Maximum volume clustering: a new discriminative clustering approach

  • Authors:
  • Gang Niu;Bo Dai;Lin Shang;Masashi Sugiyama

  • Affiliations:
  • Department of Computer Science, Tokyo Institute of Technology, Tokyo, Japan;College of Computing, Georgia Institute of Technology, Atlanta, GA;State Key Laboratory for Novel Software Technology, Nanjing University, Nanjing, China;Department of Computer Science, Tokyo Institute of Technology, Tokyo, Japan

  • Venue:
  • The Journal of Machine Learning Research
  • Year:
  • 2013

Quantified Score

Hi-index 0.00

Visualization

Abstract

The large volume principle proposed by Vladimir Vapnik, which advocates that hypotheses lying in an equivalence class with a larger volume are more preferable, is a useful alternative to the large margin principle. In this paper, we introduce a new discriminative clustering model based on the large volume principle called maximum volume clustering (MVC), and then propose two approximation schemes to solve this MVC model: A soft-label MVC method using sequential quadratic programming and a hard-label MVC method using semi-definite programming, respectively. The proposed MVC is theoretically advantageous for three reasons. The optimization involved in hard-label MVC is convex, and under mild conditions, the optimization involved in soft-label MVC is akin to a convex one in terms of the resulting clusters. Secondly, the soft-label MVC method possesses a clustering error bound.

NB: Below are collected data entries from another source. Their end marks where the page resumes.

/-- What an item's unordered accesses leave undefined as it completes: the elements that another item wrote too, all of its results
where it read what another wrote, and the slots (R73, R92). -/
def State.settleRaces (s : State) (p : Pitch) (i : Item) : State :=
  if !i.succeeded then s
  else
    let rg := if i.w.typ = tyColl then collRange i.w.control i.collDest else i.result.range0
    let s := match i.dest? with
      | some o =>
        let s := if i.clash = [] then s else undefineLanes s p.tag o.desc (o.desc.lanesMet i.clash)
        if i.stale then undefineTensor s p.tag o.desc rg.1 rg.2 else s
      | none =>
        let s := i.clash.foldl (fun (s : State) (e : Nat × Nat) => s.undefineBytes p.tag (e.1 / 8) ((e.1 + e.2) / 8)) s
        if i.stale then s.undefineBytes p.tag i.result.range1.1 i.result.range1.2 else s
    s.loseSlots p i (i.clashSlots ||| if i.stale then i.result.slots else 0)

/-- An item whose outcome is fixed completes: its record, then its signal, then its notification; it leaves the queue's
in-flight count, its staging allowance returns, and a WAIT item stops holding consumption (R150, R152, R154). The owner
of a queue of its own keeps the item's status in place of a record (notes/assumptions/12.md). -/
def State.completeItem (s : State) (k : ItemKey) : State :=
  match s.pitch? k.tag with
  | none => s
  | some p => match p.item? k, p.queue? k.queue with
    | some i, some q =>
      let s := ((s.endRegion p i).settleRaces p i).spoilItem k i
      let s := if q.own then s else s.tryWrite k.tag (q.compBase + 64 * (k.seq % q.ringSize)) (completionRecord i)
      let s := s.updPitch k.tag fun p =>
        let p := p.signalItem i
        let p := { p with items := p.items.filter fun x => x.key != k }
        let p := p.updQueue k.queue fun q =>
          { q with recorded := if q.own then q.recorded else insertNat q.recorded k.seq
                   ended := if q.own then q.ended ++ [(k.seq, i.result.status)] else q.ended
                   sampled := if q.own && i.rows != [] && !i.stale && i.clash = [] then q.sampled ++ [(k.seq, i.w.param, i.rows)] else q.sampled
                   atWait := if q.atWait = some k.seq then none else q.atWait }
        p.refreshLimit q.homeLdie
      if i.w.notify || !(i.result.status = stOk || i.result.status = stDegraded) then s.notify k q.notifyAddr else s
    | _, _ => s

/-- An item that completes at once with a status, without running and without ranges. -/
def State.completeWith (s : State) (k : ItemKey) (status : Nat) : State :=
  (s.updItem k fun i => { i.finish status with result := { status := status } }).completeItem k

/-! ### Collectives that end without a result (R155, R241, R279) -/

/-- SEED, STREAM and OFFSET of a drawing item. -/
def Item.collDraw (i : Item) : Bytes := slice i.wd 56 24 ++ le 8 i.offset

/-- The values of two control words that contributors must agree on (R157). -/
def collFixed (c : Nat) : List Nat :=
  [bits c 0 2, bits c 2 2, bits c 19 12] ++ (if bits c 2 2 = 1 then [bits c 43 2, bits c 45 1] else [])

/-- A later contributor agrees with the first, and repeats no CINDEX (R157). -/
def Coll.accepts (c : Coll) (i : Item) : Bool :=
  collFixed c.control = collFixed i.w.control && c.dest = i.collDest &&
  (!(bits c.control 2 2 = 1 && modeOf (bits c.control 43 2) = .sr) || c.draw = i.collDraw) &&
  c.contributors.all fun x => x.cindex != i.w.c 31 12

/-- The index of a COLLECTIVE among its contributors (R157). -/
def Item.cindex (i : Item) : Nat := i.w.c 31 12

/-- An aborted collective that awaits this contributor. -/
def Pitch.owed? (p : Pitch) (i : Item) : Option AbortedColl :=
  p.aborted.find? fun a => a.ident = i.w.param && a.missing.contains i.cindex

/-- The contributor has come: once none is awaited, the collective is forgotten. -/
def payAborted (ident cindex : Nat) : List AbortedColl → List AbortedColl
  | [] => []
  | a :: l =>
    if a.ident = ident && a.missing.contains cindex then
      if a.missing.erase cindex = [] then l else { a with missing := a.missing.erase cindex } :: l
    else a :: payAborted ident cindex l

def Pitch.pay (p : Pitch) (i : Item) : Pitch := { p with aborted := payAborted i.w.param i.cindex p.aborted }

/-- A delivering collective was aborted: the block's step, unless it has ended, is to end as Missed (R241, R279). -/
def Run.markAborted (x : Run) (r : BlockRef) : Run :=
  if x.id = r.run && !x.aborts.contains (r.layerTag, r.block, r.step) &&
      x.blocks.any (fun c => c.layer = r.layerTag && c.block = r.block && c.step ≤ r.step) then
    { x with aborts := x.aborts ++ [(r.layerTag, r.block, r.step)] }
  else x

/-- The root's side of an abort: D is undefined where the records list it, and a delivery's block ends its step as Missed. -/
def State.abortRoot (s : State) (tag control : Nat) (dest : Bytes) : State :=
  let rg := collRange control dest
  let s := if rg.1 < rg.2 then
      (undefineTensor s tag (parseDesc dest) rg.1 rg.2).spoilAddrs tag none (parseDesc dest).byteAddrs else s
  if bits control 2 2 = 2 then
    s.updPitch tag fun p => { p with runs := p.runs.map fun x => x.markAborted (parseBlockRef dest) }
  else s

/-- The item ends ABORTED with the root's D in RANGE1 (R154). -/
def Item.endAborted (rg : Nat × Nat) (i : Item) : Item :=
  { i with phase := .finished, latched := false, result := { i.result with status := stAborted, range1 := rg } }

/-- Contributors that are consumed and have not started, the first of each index that is still due. -/
def Pitch.siblings (p : Pitch) (ident : Nat) (due : List Nat) : List Item :=
  p.items.foldl (fun acc i =>
    if i.w.typ = tyColl && i.w.param = ident && due.contains i.cindex &&
        (i.phase = .waiting || (i.phase = .ready && !i.dispatched)) && acc.all (fun j => j.cindex != i.cindex)
    then acc ++ [i] else acc) []

/-- A collective ends without a result once contributors of the indices `ended` have ended: those that wait end too, and those
that have not come end when they do. -/
def State.abortRest (s : State) (tag ident control : Nat) (dest : Bytes) (ended : List Nat) : State :=
  match s.pitch? tag with
  | none => s
  | some p =>
    let rg := collRange control dest
    let due := (List.range (bits control 19 12 + 1)).filter fun n => !ended.contains n
    let sib := p.siblings ident due
    let missing := due.filter fun n => sib.all fun i => i.cindex != n
    let s := sib.foldl (fun s i => s.updItem i.key fun i => i.endAborted rg) (s.abortRoot tag control dest)
    s.updPitch tag fun p =>
      { p with aborted := if missing = [] then p.aborted else p.aborted ++ [⟨ident, missing, rg⟩] }

/-- The die of the root (R157): that of D's first byte, or the first die of the pitch for a delivery. -/
def State.rootDie (s : State) (tag : Nat) (c : Coll) : Nat :=
  (s.pitch? tag).elim 0 fun p => match translate s p (parseDesc c.dest).base with
    | some (.cell _ k) => k / 2 ^ 43 % 32
    | _ => p.dies.headD 0

/-- A COLL_DOWN frame to a contributor on another module (R343). -/
def State.sendDown (s : State) (die tag : Nat) (src : Nat × Nat × Nat) (d : Config.CollDown) : State :=
  if !s.fab.assigned then s
  else s.toRouter die
    ⟨{ typ := 8, len := (Config.collDownPayload d).length, tag := tag, dest := src.1 * 2 ^ 48 + src.2.1 * 2 ^ 43
       srcModule := s.fab.moduleId, srcDie := die, txn := src.2.2, payload := Config.collDownPayload d }, false, s.now, none, false⟩

/-- The same to every such contributor of a collective. -/
def State.tellDown (s : State) (tag : Nat) (c : Coll) (d : Config.CollDown) : State :=
  (c.contributors.filterMap (·.source)).foldl (fun s src => s.sendDown (s.rootDie tag c) tag src d) s

/-- The end of a collective as a COLL_DOWN tells it. -/
def endDown (ident : Nat) (o : Outcome) : Config.CollDown :=
  { ident := ident, anchors := [], ended := true, status := o.status, flags := [o.invalid, o.accSat, o.rdOvf, o.ancSat]
    counts := [o.nInvalid, o.nAccSat, o.nRdOvf] }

Thirdly, MVC includes the optimization problems of a spectral clustering, two relaxed k-means clustering and an information-maximization clustering as special limit cases when its regularization parameter goes to infinity. Experiments on several artificial and benchmark data sets demonstrate that the proposed MVC compares favorably with state-of-the-art clustering methods.